ComposerOfAvantGarde is BETTER than Stockhausen.


----------



## An Die Freude (Apr 23, 2011)

Lisztian said:


> ComposerOfAvantGarde is BETTER than Stockhausen.


Quite clearly a fact...


----------



## ComposerOfAvantGarde (Dec 2, 2011)

Lisztian said:


> ComposerOfAvantGarde is BETTER than Stockhausen.


True. But not as good as *Ligeti!*


----------



## GoneBaroque (Jun 16, 2011)

Verdi's King Lear is BETTER than Reimann's Lear


----------



## Sid James (Feb 7, 2009)

Couchie said:


> Wagner's Tristan und Isolde is BETTER than Shakespeare's Romeo and Juliet.





ComposerOfAvantGarde said:


> I thought you weren't allowed to post actual facts.....


:scold: Couchie will always break the rules, it's expected! :lol:


----------



## Sid James (Feb 7, 2009)

Ok a twist with the word "MORE" used nonsensically -

There is MORE jangled noise in _The Beautiful Blue Danube Waltz _than in_ The Rite of Spring._

There are MORE tone clusters in Mozart's _Piano Concerto #21 K.467_ than in Bartok's _Piano Concerto #2_.
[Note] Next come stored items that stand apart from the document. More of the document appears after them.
-- ==== Sys2Proof/Machine/Dispatch.lean ====
section
/-! DEFINITION. One arm per row of spec/opcode_table.json (30_encoding.md R71, R82). -/

namespace Sys2Proof.Machine

def exec (i : Instr) (s : State) : Host.Outcome State Fault Refusal :=
  match i with
  | .build cmd plen pay => Sys2Proof.Machine.execBuild cmd plen pay s
  | .segclr => Sys2Proof.Machine.execSegclr s
  | .segadd idx => Sys2Proof.Machine.execSegadd idx s
  | .segrd => Sys2Proof.Machine.execSegrd s
  | .chunk cmd hlen hdr elen maxc => Sys2Proof.Machine.execChunk cmd hlen hdr elen maxc s
  | .power on => Sys2Proof.Machine.execPower on s
  | .bright pct => Sys2Proof.Machine.execBright pct s
  | .color r g b segsel => Sys2Proof.Machine.execColor r g b segsel s
  | .frame command payload => Sys2Proof.Machine.execFrame command payload s
  | .framePower on => Sys2Proof.Machine.execFramePower on s
  | .frameBright level => Sys2Proof.Machine.execFrameBright level s
  | .frameColorAll r g b => Sys2Proof.Machine.execFrameColorAll r g b s
  | .frameColorSeg r g b segLow segHigh => Sys2Proof.Machine.execFrameColorSeg r g b segLow segHigh s
  | .frameChunk command seq total body => Sys2Proof.Machine.execFrameChunk command seq total body s

end Sys2Proof.Machine
end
There are MORE big tunes in Xenakis' _Metastasis_ than in Beethoven's _Symphony #9 "CHoral."_

There are MORE deaths in _The Merry Widow _than in _Tosca_...


----------



## Philip (Mar 22, 2011)

Bach is BETTER


----------



## ComposerOfAvantGarde (Dec 2, 2011)

Sid James said:


> Ok a twist with the word "MORE" used nonsensically -
> 
> There is MORE jangled noise in _The Beautiful Blue Danube Waltz _than in_ The Rite of Spring._


Eh? Caught a fact there!


----------



## AlexD (Nov 6, 2011)

There are more harmonies in Women's tennis than in Mahler's 8th.


----------



## superhorn (Mar 23, 2010)

Anybody wrote better music than Gounod. Joseph Stalin wrote better operas than Shostakovich.
Wagner designed better buildings than Frank Lloyd Wright. Dennis Brain was a better pianist than Horowitz.


----------



## Sid James (Feb 7, 2009)

Well, this thread - http://www.talkclassical.com/18320-better-worse-equal.html - reminded me to put some really ridiculous comparisons on this nonsense thread I set up. Since Wagner seems to be what the Brits call "the dog's ********" (well, to Wagnerites anyway, not the rest of us), here's a set of totally false dichotomies speaking to that:

Ravi Shankar can play BETTER ragas than Wagner

Tan Dun can compose BETTER music for Chinese instruments than Wagner

Habib Koite can sing BETTER Malian songs than Wagner

Sister Marie Keyrouz can sing BETTER Melchite chants than Wagner


----------



## PetrB (Feb 28, 2012)

Stravinsky composed better neoclassical music than Mozart.


----------